MCBastos wrote:
Interviewed by CNN on 05/07/2011 14:44, J. Weaver Jr. told the world:
Rufus wrote:
Robert Kaiser wrote:
  Rufus schrieb:
  I got that a *long* time ago...in point of fact I knew that going in. A
  Mozilla based app is clearly *not* what I'm asking for

  And it's outside the abilities of the SeaMonkey team to produce a
  non-Mozilla-based app, so please just let this thread end.

  Robert Kaiser


I doubt that...I've got all sorts of faith in your abilities.  If your
resources are limited, that's something else altogether.

...so, volunteer. It sounds like you've got more interest in seeing this
happen than everyone else here put together. So, DO IT. We've got all
sorts of faith in _your_ abilities. ;) -JW

I had a bit of an inspiration regarding this discussion.

In the end, it all hinges in different definitions of "Mozilla,"
"Browser," "Mozilla product", "Seamonkey" and such.

Most of us here define those things from the inside out. Rufus looks at
the surface only.

- We consider a product a browser only if it has its own browser engine.
- Rufus does not care about browser engine; he makes no distinction
between browser and shells.

- We consider something a "Mozilla product" only if its built on Mozilla
technology.
- Rufus considers something a "Mozilla product" if it has the
appropriate name slapped on top.

- We look at the Mozilla project and see the underlying technology.
- Rufus looks at it and sees product branding.

- We define Seamonkey at least in part through its genealogy and
evolution, that is, as the successor to the Mozilla suite and Netscape.
- Rufus looks at it and see a browser and an e-mail client tacked together.

By *our* definitions, it's impossible to make a iOS version of
Seamonkey, because we can't use the most essential piece of the Mozilla
technology, that is, the Gecko engine. Without Gecko, it's no longer
Seamonkey, period.

By *his* definition, only the surface matters, so it should be possible
to build an entirely new, superficially similar but technologically
incompatible product and slap the "Seamonkey" label on top.

And yes, it might be possible to build such a browser-plus-email combo
for iOS, building on top of the native Webkit. Only this would bear no
resemblance to a Mozilla or Seamonkey product, on several levels. Even
the surface (the user interface) would necessarily be different from the
desktop product; touch-and-physics interface in a small screen is
fundamentally different from point-and-click in a big screen. Look at
how little the Mobile Firefox UI resembles the desktop Firefox UI.

Some other team might be interested in doing such a project. From what I
have gathered here, nobody at the Seamonkey team is.


Very, very close...I only added "branding" to the discussion because this is a business venture of sorts IMO, but I really meant something a bit deeper than that - User Experience.
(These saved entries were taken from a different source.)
-- ==== Sys2Proof/Laws/Maps.lean ====
section
/-! SUPPORT. Sparse maps: reading after writing, and the canonical form kept by every operation. -/

namespace Sys2Proof.Machine

variable {α : Type}

/-! ### Reading after writing -/

theorem mfind_minsert_self (m : SMap α) (k : Nat) (v : α) : mfind (minsert m k v) k = some v := by
  induction m with
  | nil => simp [minsert, mfind]
  | cons e rest ih =>
    obtain ⟨k', v'⟩ := e
    by_cases h1 : k < k'
    · simp [minsert, h1, mfind]
    · by_cases h2 : k = k'
      · subst h2; simp [minsert, mfind]
      · have h3 : ¬k' = k := fun h => h2 h.symm
        simp [minsert, h1, h2, mfind, h3, ih]

theorem mfind_minsert_ne (m : SMap α) {k j : Nat} (v : α) (h : j ≠ k) : mfind (minsert m k v) j = mfind m j := by
  have h0 : ¬k = j := fun e => h e.symm
  induction m with
  | nil => simp [minsert, mfind, h0]
  | cons e rest ih =>
    obtain ⟨k', v'⟩ := e
    by_cases h1 : k < k'
    · simp [minsert, h1, mfind, h0]
    · by_cases h2 : k = k'
      · subst h2; simp [minsert, mfind, h0]
      · by_cases h3 : k' = j
        · subst h3; simp [minsert, h1, h2, mfind]
        · simp [minsert, h1, h2, mfind, h3, ih]

theorem mfind_merase_self (m : SMap α) (k : Nat) : mfind (merase m k) k = none := by
  induction m with
  | nil => rfl
  | cons e rest ih =>
    obtain ⟨k', v'⟩ := e
    by_cases h : k' = k <;> simp [merase, h, ih, mfind]

theorem mfind_merase_ne (m : SMap α) {k j : Nat} (h : j ≠ k) : mfind (merase m k) j = mfind m j := by
  induction m with
  | nil => rfl
  | cons e rest ih =>
    obtain ⟨k', v'⟩ := e
    by_cases h1 : k' = k
    · have h2 : ¬k' = j := fun e => h (e.symm.trans h1)
      have h3 : ¬k = j := fun e => h e.symm
      simp [merase, h1, ih, mfind, h3]
    · by_cases h2 : k' = j
      · subst h2; simp [merase, h1, mfind]
      · simp [merase, h1, h2, mfind, ih]

/-! ### The canonical form -/

theorem mabove_minsert {x k : Nat} (hx : x < k) (v : α) : (m : SMap α) → mabove x m = true → mabove x (minsert m k v) = true
  | [], _ => by simp [minsert, mabove, hx]
  | (k', v') :: rest, h => by
    simp only [mabove, Bool.and_eq_true, decide_eq_true_eq] at h
    by_cases h1 : k < k'
    · simp [minsert, h1, mabove, hx, h.1, h.2]
    · by_cases h2 : k = k'
      · subst h2; simp [minsert, mabove, hx, h.2]
      · simp [minsert, h1, h2, mabove, h.1, mabove_minsert hx v rest h.2]

theorem mabove_merase {x : Nat} (k : Nat) : (m : SMap α) → mabove x m = true → mabove x (merase m k) = true
  | [], _ => by simp [merase, mabove]
  | (k', v') :: rest, h => by
    simp only [mabove, Bool.and_eq_true, decide_eq_true_eq] at h
    by_cases h1 : k' = k <;> simp [merase, h1, mabove, h.1, mabove_merase k rest h.2]

theorem mabove_trans {x y : Nat} (hxy : x < y) : (m : SMap α) → mabove y m = true → mabove x m = true
  | [], _ => rfl
  | (k', v') :: rest, h => by
    simp only [mabove, Bool.and_eq_true, decide_eq_true_eq] at h ⊢
    exact ⟨Nat.lt_trans hxy h.1, mabove_trans hxy rest h.2⟩

theorem msorted_minsert (k : Nat) (v : α) : (m : SMap α) → msorted m = true → msorted (minsert m k v) = true
  | [], _ => by simp [minsert, msorted, mabove]
  | (k', v') :: rest, h => by
    simp only [msorted, Bool.and_eq_true] at h
    by_cases h1 : k < k'
    · simp [minsert, h1, msorted, mabove, h.1, h.2, mabove_trans h1 rest h.1]
    · by_cases h2 : k = k'
      · subst h2; simp [minsert, msorted, h.1, h.2]
      · have h3 : k' < k := by omega
        simp [minsert, h1, h2, msorted, mabove_minsert h3 v rest h.1, msorted_minsert k v rest h.2]

theorem msorted_merase (k : Nat) : (m : SMap α) → msorted m = true → msorted (merase m k) = true
  | [], _ => rfl
  | (k', v') :: rest, h => by
    simp only [msorted, Bool.and_eq_true] at h
    by_cases h1 : k' = k
    · simp [merase, h1, msorted_merase k rest h.2]
    · simp [merase, h1, msorted, mabove_merase k rest h.1, msorted_merase k rest h.2]

theorem mabove_filter {x : Nat} (p : Nat × α → Bool) : (m : SMap α) → mabove x m = true → mabove x (m.filter p) = true
  | [], _ => rfl
  | (k', v') :: rest, h => by
    simp only [mabove, Bool.and_eq_true] at h
    by_cases hp : p (k', v') <;> simp [List.filter, hp, mabove, h.1, mabove_filter p rest h.2]

theorem msorted_filter (p : Nat × α → Bool) : (m : SMap α) → msorted m = true → msorted (m.filter p) = true
  | [], _ => rfl
  | (k', v') :: rest, h => by
    simp only [msorted, Bool.and_eq_true] at h
    by_cases hp : p (k', v') <;> simp [List.filter, hp, msorted, mabove_filter p rest h.1, msorted_filter p rest h.2]

variable [DecidableEq α]

/-- What is written is read back. -/
@[simp] theorem mget_mset_self (d : α) (m : SMap α) (k : Nat) (v : α) : mget d (mset d m k v) k = v := by
  by_cases h : v = d <;> simp [mget, mset, h, mfind_merase_self, mfind_minsert_self]

/-- A write leaves every other key alone. -/
theorem mget_mset_ne (d : α) (m : SMap α) {k j : Nat} (v : α) (h : j ≠ k) : mget d (mset d m k v) j = mget d m j := by
  by_cases hv : v = d <;> simp [mget, mset, hv, mfind_merase_ne _ h, mfind_minsert_ne _ _ h]

/-- A write leaves every other key alone, whatever the two defaults are. -/
theorem mget_mset_ne' (d d' : α) (m : SMap α) {k j : Nat} (v : α) (h : j ≠ k) : mget d' (mset d m k v) j = mget d' m j := by
  by_cases hv : v = d <;> simp [mget, mset, hv, mfind_merase_ne _ h, mfind_minsert_ne _ _ h]

theorem mnodef_minsert (d : Nat → α) (k : Nat) (v : α) (hv : v ≠ d k) : (m : SMap α) → mnodef d m = true → mnodef d (minsert m k v) = true
  | [], _ => by simp [minsert, mnodef, hv]
  | (k', v') :: rest, h => by
    simp only [mnodef, Bool.and_eq_true, Bool.not_eq_true', decide_eq_false_iff_not] at h
    by_cases h1 : k < k'
    · simp [minsert, h1, mnodef, hv, h.1, h.2]
    · by_cases h2 : k = k'
      · subst h2; simp [minsert, mnodef, hv, h.2]
      · simp [minsert, h1, h2, mnodef, h.1, mnodef_minsert d k v hv rest h.2]

theorem mnodef_merase (d : Nat → α) (k : Nat) : (m : SMap α) → mnodef d m = true → mnodef d (merase m k) = true
  | [], _ => rfl
  | (k', v') :: rest, h => by
    simp only [mnodef, Bool.and_eq_true] at h
    by_cases h1 : k' = k
    · simp [merase, h1, mnodef_merase d k rest h.2]
    · simp only [merase, h1, if_false, mnodef, Bool.and_eq_true]
      exact ⟨h.1, mnodef_merase d k rest h.2⟩

/-- A write of a key with its default keeps the canonical form. -/
theorem mwf_mset (d : Nat → α) (m : SMap α) (k : Nat) (v : α) (h : mwf d m = true) : mwf d (mset (d k) m k v) = true := by
  simp only [mwf, Bool.and_eq_true] at h ⊢
  by_cases hv : v = d k
  · simp [mset, hv, msorted_merase k m h.1, mnodef_merase d k m h.2]
  · simp [mset, hv, msorted_minsert k v m h.1, mnodef_minsert d k v hv m h.2]

theorem mnodef_filter (d : Nat → α) (p : Nat × α → Bool) : (m : SMap α) → mnodef d m = true → mnodef d (m.filter p) = true
  | [], _ => rfl
  | (k', v') :: rest, h => by
    simp only [mnodef, Bool.and_eq_true] at h
    by_cases hp : p (k', v')
    · simp only [List.filter, hp, mnodef, Bool.and_eq_true]
      exact ⟨h.1, mnodef_filter d p rest h.2⟩
    · simp [List.filter, hp, mnodef_filter d p rest h.2]

/-- Unlisting entries keeps the canonical form. -/
theorem mwf_filter (d : Nat → α) (p : Nat × α → Bool) (m : SMap α) (h : mwf d m = true) : mwf d (m.filter p) = true := by
  simp only [mwf, Bool.and_eq_true] at h ⊢
  exact ⟨msorted_filter p m h.1, mnodef_filter d p m h.2⟩

end Sys2Proof.Machine
end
What I really meant to get across was a POV from a strictly *user* standpoint. Someone once mentioned that the team is short on member UE background, and now I can see that in action. But you got me right - "nuts and bolts" vs the user experience of, and interaction with, the product. The user experience *is* the product from the user POV, and why the user *keeps* using the product...not what the user can't see. That was/is my point.
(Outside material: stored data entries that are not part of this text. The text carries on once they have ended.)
theorem canon_modelStep (s : State) (l : Nat) (ps : List Pair) (h_s : s.canon = true) : (modelStep s l ps).canon = true := by
  unfold modelStep
  repeat' (first | with_reducible assumption | intro _ | with_reducible apply canon_State_setModel | with_reducible apply canon_putMstate | with_reducible apply canon_showFit | with_reducible apply canon_State_satInc | with_reducible apply canon_eventBoth | with_reducible apply canon_ite | with_reducible apply canon_regs | with_reducible apply canon_foldl | dsimp only | simp only [canon_mk] | split)

theorem canon_takePair (s : State) (l : Nat) (p : Pair) (h_s : s.canon = true) : (takePair s l p).canon = true := by
  unfold takePair
  repeat' (first | with_reducible assumption | intro _ | with_reducible apply canon_joinWindow | with_reducible apply canon_putMstate | with_reducible apply canon_fitWindow | with_reducible apply canon_State_setModel | with_reducible apply canon_State_satInc | with_reducible apply canon_modelStep | with_reducible apply canon_modelAcquire | with_reducible apply canon_ite | with_reducible apply canon_regs | with_reducible apply canon_foldl | dsimp only | simp only [canon_mk] | split)

theorem canon_execEchoFollowUpReceive (lane : Nat) (w : Word) (s : State) (h_s : s.canon = true) : resCanon (execEchoFollowUpReceive lane w s) = true := by
  unfold execEchoFollowUpReceive
  repeat' (first | with_reducible assumption | intro _ | with_reducible apply canon_State_setModel | with_reducible apply canon_distrust | with_reducible apply canon_exchangeLost | with_reducible apply canon_State_put | with_reducible apply canon_takePair | with_reducible apply canon_ite | with_reducible apply canon_regs | with_reducible apply canon_foldl | with_reducible apply canon_next | with_reducible apply resCanon_ite | dsimp only | simp only [canon_mk] | split)

theorem canon_execModelFitComplete (lane : Nat) (s : State) (h_s : s.canon = true) : resCanon (execModelFitComplete lane s) = true := by
  unfold execModelFitComplete
  repeat' (first | with_reducible assumption | intro _ | with_reducible apply canon_fitWindow | with_reducible apply canon_ite | with_reducible apply canon_regs | with_reducible apply canon_foldl | with_reducible apply canon_next | with_reducible apply resCanon_ite | dsimp only | simp only [canon_mk] | split)

theorem canon_dropWaiting (s : State) (g : Nat) (h_s : s.canon = true) : (dropWaiting s g).canon = true := by
  unfold dropWaiting
  repeat' (first | with_reducible assumption | intro _ | with_reducible apply canon_gapNote | with_reducible apply canon_ingSettle | with_reducible apply canon_dropGroup | with_reducible apply canon_State_setIng | with_reducible apply canon_ite | with_reducible apply canon_regs | with_reducible apply canon_foldl | dsimp only | simp only [canon_mk] | split)

theorem canon_execAcquireTimeout (lane : Nat) (s : State) (h_s : s.canon = true) : resCanon (execAcquireTimeout lane s) = true := by
  unfold execAcquireTimeout
  repeat' (first | with_reducible assumption | intro _ | with_reducible apply canon_advanceTo | with_reducible apply canon_State_setModel | with_reducible apply canon_dropWaiting | with_reducible apply canon_ite | with_reducible apply canon_regs | with_reducible apply canon_foldl | with_reducible apply canon_next | with_reducible apply resCanon_ite | dsimp only | simp only [canon_mk] | split)

theorem canon_execSuspectTimeout (lane : Nat) (s : State) (h_s : s.canon = true) : resCanon (execSuspectTimeout lane s) = true := by
  unfold execSuspectTimeout
  repeat' (first | with_reducible assumption | intro _ | with_reducible apply canon_modelAcquire | with_reducible apply canon_advanceTo | with_reducible apply canon_ite | with_reducible apply canon_regs | with_reducible apply canon_foldl | with_reducible apply canon_next | with_reducible apply resCanon_ite | dsimp only | simp only [canon_mk] | split)

theorem canon_execHalfWrapLimit (lane : Nat) (s : State) (h_s : s.canon = true) : resCanon (execHalfWrapLimit lane s) = true := by
  unfold execHalfWrapLimit
  repeat' (first | with_reducible assumption | intro _ | with_reducible apply canon_modelStart | with_reducible apply canon_modelNone | with_reducible apply canon_advanceTo | with_reducible apply canon_ite | with_reducible apply canon_regs | with_reducible apply canon_foldl | with_reducible apply canon_next | with_reducible apply resCanon_ite | dsimp only | simp only [canon_mk] | split)

theorem canon_timingChange (s : State) (l : Nat) (old : Word) (new : Word) (h_s : s.canon = true) : (timingChange s l old new).canon = true := by
  unfold timingChange
  repeat' (first | with_reducible assumption | intro _ | with_reducible apply canon_modelNone | with_reducible apply canon_modelAcquire | with_reducible apply canon_showFit | with_reducible apply canon_State_setModel | with_reducible apply canon_modelStart | with_reducible apply canon_ite | with_reducible apply canon_regs | with_reducible apply canon_foldl | dsimp only | simp only [canon_mk] | split)

theorem canon_partnerTxn (op : Nat) (c : Cmd) (s : State) (h_s : s.canon = true) : (partnerTxn op c s).canon = true := by
  unfold partnerTxn
  repeat' (first | with_reducible assumption | intro _ | with_reducible apply canon_checked | with_reducible apply canon_refuseIf | with_reducible apply canon_noMore | with_reducible apply canon_State_setTxn | with_reducible apply canon_sendRequest | with_reducible apply canon_ite | with_reducible apply canon_regs | with_reducible apply canon_foldl | with_reducible apply canon_done | with_reducible apply canon_later | with_reducible apply canon_loose | with_reducible apply canon_system | with_reducible apply canon_fail | with_reducible apply resultCanon_ite | dsimp only | simp only [canon_mk] | split)

theorem canon_execPartnerRead (c : Cmd) (s : State) (h_s : s.canon = true) : resCanon (execPartnerRead c s) = true := by
  unfold execPartnerRead
  repeat' (first | with_reducible assumption | intro _ | with_reducible apply canon_runCmd | with_reducible apply canon_partnerTxn | with_reducible apply canon_ite | with_reducible apply canon_regs | with_reducible apply canon_foldl | with_reducible apply canon_next | with_reducible apply resCanon_ite | dsimp only | simp only [canon_mk] | split)

theorem canon_execPartnerWrite (c : Cmd) (s : State) (h_s : s.canon = true) : resCanon (execPartnerWrite c s) = true := by
  unfold execPartnerWrite
  repeat' (first | with_reducible assumption | intro _ | with_reducible apply canon_runCmd | with_reducible apply canon_partnerTxn | with_reducible apply canon_ite | with_reducible apply canon_regs | with_reducible apply canon_foldl | with_reducible apply canon_next | with_reducible apply resCanon_ite | dsimp only | simp only [canon_mk] | split)
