theorem canon_segChecked (c : Cmd) (s : State) (desc : Nat) (k : Seg → Result) (h_s : s.canon = true) (h_k : ∀ (x0 : Seg), (k x0).canon = true) : (segChecked c s desc k).canon = true := by
  unfold segChecked
  repeat' (first | with_reducible assumption | intro _ | with_reducible apply h_k | with_reducible apply canon_ite | with_reducible apply canon_regs | with_reducible apply canon_foldl | with_reducible apply canon_done | with_reducible apply canon_later | with_reducible apply canon_loose | with_reducible apply canon_system | with_reducible apply canon_fail | with_reducible apply resultCanon_ite | dsimp only | simp only [canon_mk] | split)

theorem canon_segReadBody (c : Cmd) (s : State) (h_s : s.canon = true) : (segReadBody c s).canon = true := by
  unfold segReadBody
  repeat' (first | with_reducible assumption | intro _ | with_reducible apply canon_checked | with_reducible apply canon_refuseIf | with_reducible apply canon_noMore | with_reducible apply canon_segChecked | with_reducible apply canon_place | with_reducible apply canon_ite | with_reducible apply canon_regs | with_reducible apply canon_foldl | with_reducible apply canon_done | with_reducible apply canon_later | with_reducible apply canon_loose | with_reducible apply canon_system | with_reducible apply canon_fail | with_reducible apply resultCanon_ite | dsimp only | simp only [canon_mk] | split)

theorem canon_execSegRead (c : Cmd) (s : State) (h_s : s.canon = true) : resCanon (execSegRead c s) = true := by
  unfold execSegRead
  repeat' (first | with_reducible assumption | intro _ | with_reducible apply canon_runCmd | with_reducible apply canon_segReadBody | with_reducible apply canon_ite | with_reducible apply canon_regs | with_reducible apply canon_foldl | with_reducible apply canon_next | with_reducible apply resCanon_ite | dsimp only | simp only [canon_mk] | split)

theorem canon_segReleaseBody (c : Cmd) (s : State) (h_s : s.canon = true) : (segReleaseBody c s).canon = true := by
  unfold segReleaseBody
  repeat' (first | with_reducible assumption | intro _ | with_reducible apply canon_checked | with_reducible apply canon_refuseIf | with_reducible apply canon_noMore | with_reducible apply canon_segChecked | with_reducible apply canon_releaseSeg | with_reducible apply canon_ite | with_reducible apply canon_regs | with_reducible apply canon_foldl | with_reducible apply canon_done | with_reducible apply canon_later | with_reducible apply canon_loose | with_reducible apply canon_system | with_reducible apply canon_fail | with_reducible apply resultCanon_ite | dsimp only | simp only [canon_mk] | split)

theorem canon_segReleaseAllBody (c : Cmd) (s : State) (h_s : s.canon = true) : (segReleaseAllBody c s).canon = true := by
  unfold segReleaseAllBody
  repeat' (first | with_reducible assumption | intro _ | with_reducible apply canon_checked | with_reducible apply canon_refuseIf | with_reducible apply canon_noMore | with_reducible apply canon_releaseSeg | with_reducible apply canon_ite | with_reducible apply canon_regs | with_reducible apply canon_foldl | with_reducible apply canon_done | with_reducible apply canon_later | with_reducible apply canon_loose | with_reducible apply canon_system | with_reducible apply canon_fail | with_reducible apply resultCanon_ite | dsimp only | simp only [canon_mk] | split)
And that's the where, what, and why of why I've been talking in terms of "feature set" and "functionality" - as a user, as long as it looks, behaves, and feels like SM and comes from the same team it *is* SM no matter what technology or code it is based upon and that the user can't see, touch...or even understand the details of in most cases - including my own. Maintain a user interface and feature set, and to a *user* it's still the same product - even if the code changes or technical platform limitations are encountered as with iCab and Opera Mobile.

But I get where the team is coming from now that the *true* actualities and philosophies behind the "impossible" stance have surfaced - I personally don't accept that much of anything is "impossible"...it's just not how I live. Still...I'm glad at least *somebody* gets the gist of my philosophy.

There *won't* be an iOS version of SM, and at this point I'm not even sure one would be useful given my growing familiarity with the iOS whole screen interface; which is another seed I've tried to plant as a generality for people to just plain think about no matter what they are developing. That general interface approach is coming fast, and I for one am still a bit puzzled by it...can't say I like it much.

Anyway, what I really wanted out of such a *new* SM product for iOS was it's usnet reader - I've since found one (NewsTap - the only one for iOS presently, so a market is out there) and it's actually pretty nicely featured. Personally, I'd have zero problem *paying* the SM team or anyone 99 cents - or more - for such an app...if it were a good one.